Saved data entries:
:::::

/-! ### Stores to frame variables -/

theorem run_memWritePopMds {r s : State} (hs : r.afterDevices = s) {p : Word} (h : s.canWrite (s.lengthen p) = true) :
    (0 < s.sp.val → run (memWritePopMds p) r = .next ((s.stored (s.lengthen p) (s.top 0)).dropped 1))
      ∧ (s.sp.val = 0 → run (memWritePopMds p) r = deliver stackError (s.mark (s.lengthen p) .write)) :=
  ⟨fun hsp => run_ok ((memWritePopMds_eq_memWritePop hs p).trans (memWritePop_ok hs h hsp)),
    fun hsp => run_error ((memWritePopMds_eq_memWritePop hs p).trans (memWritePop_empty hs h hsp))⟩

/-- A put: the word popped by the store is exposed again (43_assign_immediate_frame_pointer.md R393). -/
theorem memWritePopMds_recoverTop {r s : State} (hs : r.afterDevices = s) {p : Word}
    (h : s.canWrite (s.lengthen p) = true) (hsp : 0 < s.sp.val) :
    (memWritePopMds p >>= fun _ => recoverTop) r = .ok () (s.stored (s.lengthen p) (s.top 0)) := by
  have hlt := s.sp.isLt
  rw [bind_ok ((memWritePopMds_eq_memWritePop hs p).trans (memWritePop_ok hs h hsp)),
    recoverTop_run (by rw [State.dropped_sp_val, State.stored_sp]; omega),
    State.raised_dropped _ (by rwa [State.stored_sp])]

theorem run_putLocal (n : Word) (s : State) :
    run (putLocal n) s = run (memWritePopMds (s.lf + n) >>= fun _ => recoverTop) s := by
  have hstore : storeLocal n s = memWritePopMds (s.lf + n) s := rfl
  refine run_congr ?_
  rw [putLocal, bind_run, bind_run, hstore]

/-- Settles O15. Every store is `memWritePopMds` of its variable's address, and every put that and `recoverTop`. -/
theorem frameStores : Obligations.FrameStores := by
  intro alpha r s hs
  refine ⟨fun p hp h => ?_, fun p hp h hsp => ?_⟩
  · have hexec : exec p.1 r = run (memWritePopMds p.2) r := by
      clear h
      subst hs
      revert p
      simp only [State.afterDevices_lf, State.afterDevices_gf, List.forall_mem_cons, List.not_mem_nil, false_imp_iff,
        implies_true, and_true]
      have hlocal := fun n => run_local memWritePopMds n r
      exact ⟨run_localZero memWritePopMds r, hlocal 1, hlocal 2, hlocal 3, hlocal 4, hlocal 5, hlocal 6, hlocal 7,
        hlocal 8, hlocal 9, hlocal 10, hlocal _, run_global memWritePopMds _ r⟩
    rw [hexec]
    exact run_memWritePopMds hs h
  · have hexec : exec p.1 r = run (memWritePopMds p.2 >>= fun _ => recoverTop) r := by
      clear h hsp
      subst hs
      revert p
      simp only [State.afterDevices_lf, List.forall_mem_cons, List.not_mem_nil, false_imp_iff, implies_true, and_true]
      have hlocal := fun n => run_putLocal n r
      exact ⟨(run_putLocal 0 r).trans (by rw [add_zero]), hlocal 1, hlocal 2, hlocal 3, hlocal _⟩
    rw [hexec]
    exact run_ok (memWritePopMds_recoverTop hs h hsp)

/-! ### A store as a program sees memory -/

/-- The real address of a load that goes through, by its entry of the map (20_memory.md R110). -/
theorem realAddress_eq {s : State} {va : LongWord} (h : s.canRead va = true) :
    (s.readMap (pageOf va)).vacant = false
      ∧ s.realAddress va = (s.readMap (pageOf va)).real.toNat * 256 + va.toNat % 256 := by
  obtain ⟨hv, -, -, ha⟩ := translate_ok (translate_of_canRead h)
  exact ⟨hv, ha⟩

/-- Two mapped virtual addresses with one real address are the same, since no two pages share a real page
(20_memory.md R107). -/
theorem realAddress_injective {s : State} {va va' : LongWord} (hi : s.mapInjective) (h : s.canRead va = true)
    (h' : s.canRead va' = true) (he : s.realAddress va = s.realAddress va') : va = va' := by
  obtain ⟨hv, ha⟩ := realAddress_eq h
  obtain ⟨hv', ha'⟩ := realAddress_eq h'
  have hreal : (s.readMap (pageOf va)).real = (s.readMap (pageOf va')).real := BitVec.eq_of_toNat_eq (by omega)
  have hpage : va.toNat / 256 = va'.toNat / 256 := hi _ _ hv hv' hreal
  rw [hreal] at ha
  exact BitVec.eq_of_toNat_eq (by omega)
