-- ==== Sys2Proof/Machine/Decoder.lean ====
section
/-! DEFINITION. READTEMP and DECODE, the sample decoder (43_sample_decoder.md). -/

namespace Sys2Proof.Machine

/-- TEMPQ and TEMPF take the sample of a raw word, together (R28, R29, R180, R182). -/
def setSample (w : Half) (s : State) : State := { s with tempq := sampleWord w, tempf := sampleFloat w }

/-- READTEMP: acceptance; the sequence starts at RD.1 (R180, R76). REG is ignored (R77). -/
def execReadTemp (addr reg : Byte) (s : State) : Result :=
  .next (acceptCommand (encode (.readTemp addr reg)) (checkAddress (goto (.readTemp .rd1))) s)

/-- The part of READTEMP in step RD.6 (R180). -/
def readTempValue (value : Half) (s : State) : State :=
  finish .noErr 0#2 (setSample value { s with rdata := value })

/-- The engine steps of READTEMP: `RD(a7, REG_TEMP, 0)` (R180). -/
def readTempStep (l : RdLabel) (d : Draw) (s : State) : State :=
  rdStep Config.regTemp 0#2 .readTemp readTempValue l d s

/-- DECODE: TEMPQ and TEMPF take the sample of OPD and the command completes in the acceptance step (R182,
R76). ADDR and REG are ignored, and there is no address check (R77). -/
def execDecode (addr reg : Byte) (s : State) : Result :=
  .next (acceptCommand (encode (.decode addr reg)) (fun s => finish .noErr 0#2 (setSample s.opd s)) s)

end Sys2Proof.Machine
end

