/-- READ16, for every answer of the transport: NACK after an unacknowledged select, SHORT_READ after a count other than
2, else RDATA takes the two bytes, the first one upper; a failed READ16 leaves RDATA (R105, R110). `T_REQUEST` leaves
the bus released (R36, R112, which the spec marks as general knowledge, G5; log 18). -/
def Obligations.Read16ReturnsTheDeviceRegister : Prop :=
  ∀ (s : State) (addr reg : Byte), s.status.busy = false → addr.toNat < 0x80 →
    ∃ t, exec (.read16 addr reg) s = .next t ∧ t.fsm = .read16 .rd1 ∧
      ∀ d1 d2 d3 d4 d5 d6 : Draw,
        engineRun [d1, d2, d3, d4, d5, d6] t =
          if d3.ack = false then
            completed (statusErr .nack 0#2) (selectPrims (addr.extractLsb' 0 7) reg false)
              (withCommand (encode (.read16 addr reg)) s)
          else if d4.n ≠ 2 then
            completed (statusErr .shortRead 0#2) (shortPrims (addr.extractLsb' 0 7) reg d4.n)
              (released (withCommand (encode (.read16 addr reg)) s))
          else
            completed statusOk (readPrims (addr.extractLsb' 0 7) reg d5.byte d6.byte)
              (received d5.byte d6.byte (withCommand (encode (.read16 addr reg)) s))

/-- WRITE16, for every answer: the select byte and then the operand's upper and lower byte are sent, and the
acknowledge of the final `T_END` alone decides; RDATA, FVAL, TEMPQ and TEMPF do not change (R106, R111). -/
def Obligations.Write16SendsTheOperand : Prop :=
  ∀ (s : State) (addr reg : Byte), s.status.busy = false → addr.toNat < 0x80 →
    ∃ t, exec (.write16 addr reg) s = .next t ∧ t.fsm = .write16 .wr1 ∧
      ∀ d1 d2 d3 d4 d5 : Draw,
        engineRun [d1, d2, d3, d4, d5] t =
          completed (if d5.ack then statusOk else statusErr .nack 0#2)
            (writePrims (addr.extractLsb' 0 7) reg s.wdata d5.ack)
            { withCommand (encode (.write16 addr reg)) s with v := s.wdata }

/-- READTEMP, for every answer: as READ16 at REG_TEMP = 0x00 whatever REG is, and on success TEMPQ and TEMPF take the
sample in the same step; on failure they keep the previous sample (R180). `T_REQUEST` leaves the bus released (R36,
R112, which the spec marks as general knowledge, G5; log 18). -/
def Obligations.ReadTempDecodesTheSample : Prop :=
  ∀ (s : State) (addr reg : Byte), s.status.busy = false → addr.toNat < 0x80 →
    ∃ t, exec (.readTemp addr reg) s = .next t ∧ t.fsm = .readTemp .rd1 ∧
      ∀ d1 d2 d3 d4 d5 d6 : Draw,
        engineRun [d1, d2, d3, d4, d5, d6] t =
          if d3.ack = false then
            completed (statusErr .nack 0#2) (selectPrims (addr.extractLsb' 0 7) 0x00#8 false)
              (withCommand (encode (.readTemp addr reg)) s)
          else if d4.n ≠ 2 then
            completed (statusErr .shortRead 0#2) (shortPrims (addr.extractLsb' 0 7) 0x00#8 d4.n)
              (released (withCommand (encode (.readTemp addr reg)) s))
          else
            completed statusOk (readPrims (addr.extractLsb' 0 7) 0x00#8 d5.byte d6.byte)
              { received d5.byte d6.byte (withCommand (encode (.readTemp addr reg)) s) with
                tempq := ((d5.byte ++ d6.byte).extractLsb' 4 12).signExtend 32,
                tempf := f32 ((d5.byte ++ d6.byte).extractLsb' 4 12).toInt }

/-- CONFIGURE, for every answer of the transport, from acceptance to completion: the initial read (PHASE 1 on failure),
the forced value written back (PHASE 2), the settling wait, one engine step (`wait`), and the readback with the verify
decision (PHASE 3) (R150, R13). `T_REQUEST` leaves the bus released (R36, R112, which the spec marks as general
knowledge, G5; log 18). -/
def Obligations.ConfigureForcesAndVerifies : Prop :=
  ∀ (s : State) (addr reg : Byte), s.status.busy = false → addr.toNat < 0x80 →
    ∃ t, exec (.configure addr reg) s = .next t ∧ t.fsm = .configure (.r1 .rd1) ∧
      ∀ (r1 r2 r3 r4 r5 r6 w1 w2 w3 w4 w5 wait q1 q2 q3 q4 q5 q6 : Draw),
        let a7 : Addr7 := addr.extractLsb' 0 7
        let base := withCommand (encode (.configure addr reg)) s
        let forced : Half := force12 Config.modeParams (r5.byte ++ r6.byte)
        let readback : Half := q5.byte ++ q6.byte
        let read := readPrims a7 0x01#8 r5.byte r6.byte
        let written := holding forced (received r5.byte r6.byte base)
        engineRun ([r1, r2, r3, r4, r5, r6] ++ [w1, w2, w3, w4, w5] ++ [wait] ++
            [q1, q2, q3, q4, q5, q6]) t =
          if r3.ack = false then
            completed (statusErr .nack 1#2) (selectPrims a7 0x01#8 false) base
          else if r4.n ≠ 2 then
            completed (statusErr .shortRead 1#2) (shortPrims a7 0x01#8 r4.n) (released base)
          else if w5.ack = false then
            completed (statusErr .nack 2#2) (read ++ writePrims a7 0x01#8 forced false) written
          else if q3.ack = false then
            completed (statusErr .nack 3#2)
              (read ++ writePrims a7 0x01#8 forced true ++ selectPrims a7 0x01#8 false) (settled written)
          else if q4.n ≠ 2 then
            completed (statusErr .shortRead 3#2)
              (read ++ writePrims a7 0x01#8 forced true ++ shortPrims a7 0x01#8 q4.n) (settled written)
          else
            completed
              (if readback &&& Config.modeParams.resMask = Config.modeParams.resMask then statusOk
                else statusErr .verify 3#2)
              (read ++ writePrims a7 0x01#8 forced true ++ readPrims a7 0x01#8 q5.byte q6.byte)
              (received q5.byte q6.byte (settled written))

:::::

Requirement>
Give back, word for word, the lines of the records that run from the one holding "(read ++ writePrims a7 0x01#8 forced true ++ readPrims" to the very last.

Problem solution>
              (read ++ writePrims a7 0x01#8 forced true ++ readPrims a7 0x01#8 q5.byte q6.byte)
              (received q5.byte q6.byte (settled written))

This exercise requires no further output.